## How to complete this task
Lines outside the range are not wanted. Give again exactly the lines between the line holding "0x17, 0x1B, 0x1F])" and the line holding "Ran op s (.next (rotateRight (.memory", inclusive, from the listing below.

## Study material
/-- What exec can answer for an instruction of opcode `op` at `s`. -/
inductive Ran (op : Byte) (s : State) : Host.Outcome State Fault Refusal → Prop where
  | loadA (src : Source) (h : op ∈ [0xA1, 0xA5, 0xA9, 0xAD, 0xB1, 0xB5, 0xB9, 0xBD]) :
      Ran op s (.next (loadA src s))
  | loadX (src : Source) (h : op ∈ [0xA2, 0xA6, 0xAE, 0xB6, 0xBE]) :
      Ran op s (.next (loadX src s))
  | loadY (src : Source) (h : op ∈ [0xA0, 0xA4, 0xAC, 0xB4, 0xBC]) :
      Ran op s (.next (loadY src s))
  | loadAX (src : Source) (h : op ∈ [0xA3, 0xA7, 0xAF, 0xB3, 0xB7, 0xBF]) :
      Ran op s (.next (loadAX src s))
  | addWithCarry (src : Source) (h : op ∈ [0x61, 0x65, 0x69, 0x6D, 0x71, 0x75, 0x79, 0x7D]) :
      Ran op s (.next (addWithCarry src s))
  | subtractWithBorrow (src : Source) (h : op ∈ [0xE1, 0xE5, 0xE9, 0xED, 0xF1, 0xF5, 0xF9, 0xFD]) :
      Ran op s (.next (subtractWithBorrow src s))
  | andA (src : Source) (h : op ∈ [0x21, 0x25, 0x29, 0x2D, 0x31, 0x35, 0x39, 0x3D]) :
      Ran op s (.next (andA src s))
  | orA (src : Source) (h : op ∈ [0x01, 0x05, 0x09, 0x0D, 0x11, 0x15, 0x19, 0x1D]) :
      Ran op s (.next (orA src s))
  | eorA (src : Source) (h : op ∈ [0x41, 0x45, 0x49, 0x4D, 0x51, 0x55, 0x59, 0x5D]) :
      Ran op s (.next (eorA src s))
  | compareA (src : Source) (h : op ∈ [0xC1, 0xC5, 0xC9, 0xCD, 0xD1, 0xD5, 0xD9, 0xDD]) :
      Ran op s (.next (compareA src s))
  | compareX (src : Source) (h : op ∈ [0xE0, 0xE4, 0xEC]) :
      Ran op s (.next (compareX src s))
  | compareY (src : Source) (h : op ∈ [0xC0, 0xC4, 0xCC]) :
      Ran op s (.next (compareY src s))
  | bitTest (src : Source) (h : op ∈ [0x24, 0x2C]) :
      Ran op s (.next (bitTest src s))
  | storeA (m : AddrMode) (h : op ∈ [0x81, 0x85, 0x8D, 0x91, 0x95, 0x99, 0x9D]) :
      Ran op s (.next (storeA m s))
  | storeX (m : AddrMode) (h : op ∈ [0x86, 0x8E, 0x96]) :
      Ran op s (.next (storeX m s))
  | storeY (m : AddrMode) (h : op ∈ [0x84, 0x8C, 0x94]) :
      Ran op s (.next (storeY m s))
  | storeAX (m : AddrMode) (h : op ∈ [0x83, 0x87, 0x8F, 0x97]) :
      Ran op s (.next (storeAX m s))
  | shiftLeftOr (m : AddrMode) (h : op ∈ [0x03, 0x07, 0x0F, 0x13, 0x17, 0x1B, 0x1F]) :
      Ran op s (.next (shiftLeftOr m s))
  | rotateLeftAnd (m : AddrMode) (h : op ∈ [0x23, 0x27, 0x2F, 0x33, 0x37, 0x3B, 0x3F]) :
      Ran op s (.next (rotateLeftAnd m s))
  | shiftRightEor (m : AddrMode) (h : op ∈ [0x43, 0x47, 0x4F, 0x53, 0x57, 0x5B, 0x5F]) :
      Ran op s (.next (shiftRightEor m s))
  | rotateRightAdd (m : AddrMode) (h : op ∈ [0x63, 0x67, 0x6F, 0x73, 0x77, 0x7B, 0x7F]) :
      Ran op s (.next (rotateRightAdd m s))
  | decrementCompare (m : AddrMode) (h : op ∈ [0xC3, 0xC7, 0xCF, 0xD3, 0xD7, 0xDB, 0xDF]) :
      Ran op s (.next (decrementCompare m s))
  | incrementSubtract (m : AddrMode) (h : op ∈ [0xE3, 0xE7, 0xEF, 0xF3, 0xF7, 0xFB, 0xFF]) :
      Ran op s (.next (incrementSubtract m s))
  | incrementMemory (m : AddrMode) (h : op ∈ [0xE6, 0xEE, 0xF6, 0xFE]) :
      Ran op s (.next (incrementMemory (.memory m) s))
  | decrementMemory (m : AddrMode) (h : op ∈ [0xC6, 0xCE, 0xD6, 0xDE]) :
      Ran op s (.next (decrementMemory (.memory m) s))
  | shiftLeft (m : AddrMode) (h : op ∈ [0x06, 0x0E, 0x16, 0x1E]) :
      Ran op s (.next (shiftLeft (.memory m) s))
  | shiftLeftAccumulator (h : op ∈ [0x0A]) :
      Ran op s (.next (shiftLeft .accumulator s))
  | shiftRight (m : AddrMode) (h : op ∈ [0x46, 0x4E, 0x56, 0x5E]) :
      Ran op s (.next (shiftRight (.memory m) s))
  | shiftRightAccumulator (h : op ∈ [0x4A]) :
      Ran op s (.next (shiftRight .accumulator s))
  | rotateLeft (m : AddrMode) (h : op ∈ [0x26, 0x2E, 0x36, 0x3E]) :
      Ran op s (.next (rotateLeft (.memory m) s))
  | rotateLeftAccumulator (h : op ∈ [0x2A]) :
      Ran op s (.next (rotateLeft .accumulator s))
  | rotateRight (m : AddrMode) (h : op ∈ [0x66, 0x6E, 0x76, 0x7E]) :
      Ran op s (.next (rotateRight (.memory m) s))
  | rotateRightAccumulator (h : op ∈ [0x6A]) :
      Ran op s (.next (rotateRight .accumulator s))
  | nopAddressed (m : AddrMode) (h : op ∈ [0x04, 0x0C, 0x14, 0x1C, 0x34, 0x3C, 0x44, 0x54, 0x5C, 0x64, 0x74, 0x7C, 0xD4, 0xDC, 0xF4, 0xFC]) :
      Ran op s (.next (nopAddressed m s))
  | nopImplied (h : op ∈ [0x1A, 0x3A, 0x5A, 0x7A, 0xDA, 0xEA, 0xFA]) :
      Ran op s (.next s)
  | nopImmediate (h : op ∈ [0x80, 0x82, 0x89, 0xC2, 0xE2]) :
      Ran op s (.next (skipByte s))
  | jam (h : op ∈ [0x02, 0x12, 0x22, 0x32, 0x42, 0x52, 0x62, 0x72, 0x92, 0xB2, 0xD2, 0xF2]) :
      Ran op s (.next (Machine.jam s))
  | unstable (m : AddrMode) (h : op ∈ [0x93, 0x9B, 0x9C, 0x9E, 0x9F, 0xBB]) :
      Ran op s (Machine.unstable s.cfg (resolve m s).state)
  | unstableImmediate (h : op ∈ [0x8B, 0xAB]) :
      Ran op s (Machine.unstable s.cfg (skipByte s))
  | bpl (d : Byte) (h : op ∈ [0x10]) :
      Ran op s (.next (branch (!s.p.n) d s))
  | bmi (d : Byte) (h : op ∈ [0x30]) :
      Ran op s (.next (branch (s.p.n) d s))
  | bvc (d : Byte) (h : op ∈ [0x50]) :
      Ran op s (.next (branch (!s.p.v) d s))
  | bvs (d : Byte) (h : op ∈ [0x70]) :
      Ran op s (.next (branch (s.p.v) d s))
  | bcc (d : Byte) (h : op ∈ [0x90]) :
      Ran op s (.next (branch (!s.p.c) d s))
  | bcs (d : Byte) (h : op ∈ [0xB0]) :
      Ran op s (.next (branch (s.p.c) d s))
  | bne (d : Byte) (h : op ∈ [0xD0]) :
      Ran op s (.next (branch (!s.p.z) d s))
  | beq (d : Byte) (h : op ∈ [0xF0]) :
      Ran op s (.next (branch (s.p.z) d s))
  | anc (n : Byte) (h : op ∈ [0x0B, 0x2B]) :
      Ran op s (.next (immediateCore ancCore n s))
  | alr (n : Byte) (h : op ∈ [0x4B]) :
      Ran op s (.next (immediateCore alrCore n s))
  | arr (n : Byte) (h : op ∈ [0x6B]) :
      Ran op s (.next (immediateCore arrCore n s))
  | tax (h : op ∈ [0xAA]) :
      Ran op s (.next ((s.setX s.a).setNZ s.a))
  | tay (h : op ∈ [0xA8]) :
      Ran op s (.next ((s.setY s.a).setNZ s.a))
  | txa (h : op ∈ [0x8A]) :
      Ran op s (.next ((s.setA s.x).setNZ s.x))
  | tya (h : op ∈ [0x98]) :
      Ran op s (.next ((s.setA s.y).setNZ s.y))
  | tsx (h : op ∈ [0xBA]) :
      Ran op s (.next ((s.setX s.sp).setNZ s.sp))
  | txs (h : op ∈ [0x9A]) :
      Ran op s (.next (s.setSp s.x))
  | pha (h : op ∈ [0x48]) :
      Ran op s (.next (push s s.a))
  | php (h : op ∈ [0x08]) :
      Ran op s (.next (push s (s.p.toByte ||| 0x30)))
  | pla (h : op ∈ [0x68]) :
      Ran op s (.next (((pull s).2.setA (pull s).1).setNZ (pull s).1))
  | plp (h : op ∈ [0x28]) :
      Ran op s (.next ((pull s).2.setP (Status.ofPulled (pull s).1)))
  | inx (h : op ∈ [0xE8]) :
      Ran op s (.next ((s.setX (s.x + 1)).setNZ (s.x + 1)))
  | iny (h : op ∈ [0xC8]) :
      Ran op s (.next ((s.setY (s.y + 1)).setNZ (s.y + 1)))
  | dex (h : op ∈ [0xCA]) :
      Ran op s (.next ((s.setX (s.x - 1)).setNZ (s.x - 1)))
  | dey (h : op ∈ [0x88]) :
      Ran op s (.next ((s.setY (s.y - 1)).setNZ (s.y - 1)))
  | clc (h : op ∈ [0x18]) :
      Ran op s (.next (s.setP { s.p with c := false }))
  | sec (h : op ∈ [0x38]) :
      Ran op s (.next (s.setP { s.p with c := true }))
  | cli (h : op ∈ [0x58]) :
      Ran op s (.next (s.setP { s.p with i := false }))
  | sei (h : op ∈ [0x78]) :
      Ran op s (.next (s.setP { s.p with i := true }))
  | cld (h : op ∈ [0xD8]) :
      Ran op s (.next (s.setP { s.p with d := false }))
  | sed (h : op ∈ [0xF8]) :
      Ran op s (.next (s.setP { s.p with d := true }))
  | clv (h : op ∈ [0xB8]) :
      Ran op s (.next (s.setP { s.p with v := false }))
  | rts (h : op ∈ [0x60]) :
      Ran op s (.next ((pull (pull s).2).2.setPc (mkWord (pull (pull s).2).1 (pull s).1 + 1)))
  | brk (h : op ∈ [0x00]) :
      Ran op s (.next (interruptEntry true (skipByte s)))
  | rti (h : op ∈ [0x40]) :
      Ran op s (.next (returnFromInterrupt s))
  | jmpAbs (nn : Word) (h : op ∈ [0x4C]) :
      Ran op s (.next (s.setPc nn))
  | jmpInd (ptr : Word) (h : op ∈ [0x6C]) :
      Ran op s (.next ((indirectTarget ptr s).2.setPc (indirectTarget ptr s).1))
  | jsr (nn : Word) (h : op ∈ [0x20]) :
      Ran op s (.next ((push (push s (hiByte (s.pc - 1))) (loByte (s.pc - 1))).setPc nn))
  | sbx (n : Byte) (h : op ∈ [0xCB]) :
      Ran op s (.next ((s.setX (sbxCore s.a s.x n s.p).1).setP (sbxCore s.a s.x n s.p).2))
  | usbc (n : Byte) (h : op ∈ [0xEB]) :
      Ran op s (.next (s.sub n))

## Reply
  | shiftLeftOr (m : AddrMode) (h : op ∈ [0x03, 0x07, 0x0F, 0x13, 0x17, 0x1B, 0x1F]) :
      Ran op s (.next (shiftLeftOr m s))
  | rotateLeftAnd (m : AddrMode) (h : op ∈ [0x23, 0x27, 0x2F, 0x33, 0x37, 0x3B, 0x3F]) :
      Ran op s (.next (rotateLeftAnd m s))
  | shiftRightEor (m : AddrMode) (h : op ∈ [0x43, 0x47, 0x4F, 0x53, 0x57, 0x5B, 0x5F]) :
      Ran op s (.next (shiftRightEor m s))
  | rotateRightAdd (m : AddrMode) (h : op ∈ [0x63, 0x67, 0x6F, 0x73, 0x77, 0x7B, 0x7F]) :
      Ran op s (.next (rotateRightAdd m s))
  | decrementCompare (m : AddrMode) (h : op ∈ [0xC3, 0xC7, 0xCF, 0xD3, 0xD7, 0xDB, 0xDF]) :
      Ran op s (.next (decrementCompare m s))
  | incrementSubtract (m : AddrMode) (h : op ∈ [0xE3, 0xE7, 0xEF, 0xF3, 0xF7, 0xFB, 0xFF]) :
      Ran op s (.next (incrementSubtract m s))
  | incrementMemory (m : AddrMode) (h : op ∈ [0xE6, 0xEE, 0xF6, 0xFE]) :
      Ran op s (.next (incrementMemory (.memory m) s))
  | decrementMemory (m : AddrMode) (h : op ∈ [0xC6, 0xCE, 0xD6, 0xDE]) :
      Ran op s (.next (decrementMemory (.memory m) s))
  | shiftLeft (m : AddrMode) (h : op ∈ [0x06, 0x0E, 0x16, 0x1E]) :
      Ran op s (.next (shiftLeft (.memory m) s))
  | shiftLeftAccumulator (h : op ∈ [0x0A]) :
      Ran op s (.next (shiftLeft .accumulator s))
  | shiftRight (m : AddrMode) (h : op ∈ [0x46, 0x4E, 0x56, 0x5E]) :
      Ran op s (.next (shiftRight (.memory m) s))
  | shiftRightAccumulator (h : op ∈ [0x4A]) :
      Ran op s (.next (shiftRight .accumulator s))
  | rotateLeft (m : AddrMode) (h : op ∈ [0x26, 0x2E, 0x36, 0x3E]) :
      Ran op s (.next (rotateLeft (.memory m) s))
  | rotateLeftAccumulator (h : op ∈ [0x2A]) :
      Ran op s (.next (rotateLeft .accumulator s))
  | rotateRight (m : AddrMode) (h : op ∈ [0x66, 0x6E, 0x76, 0x7E]) :
      Ran op s (.next (rotateRight (.memory m) s))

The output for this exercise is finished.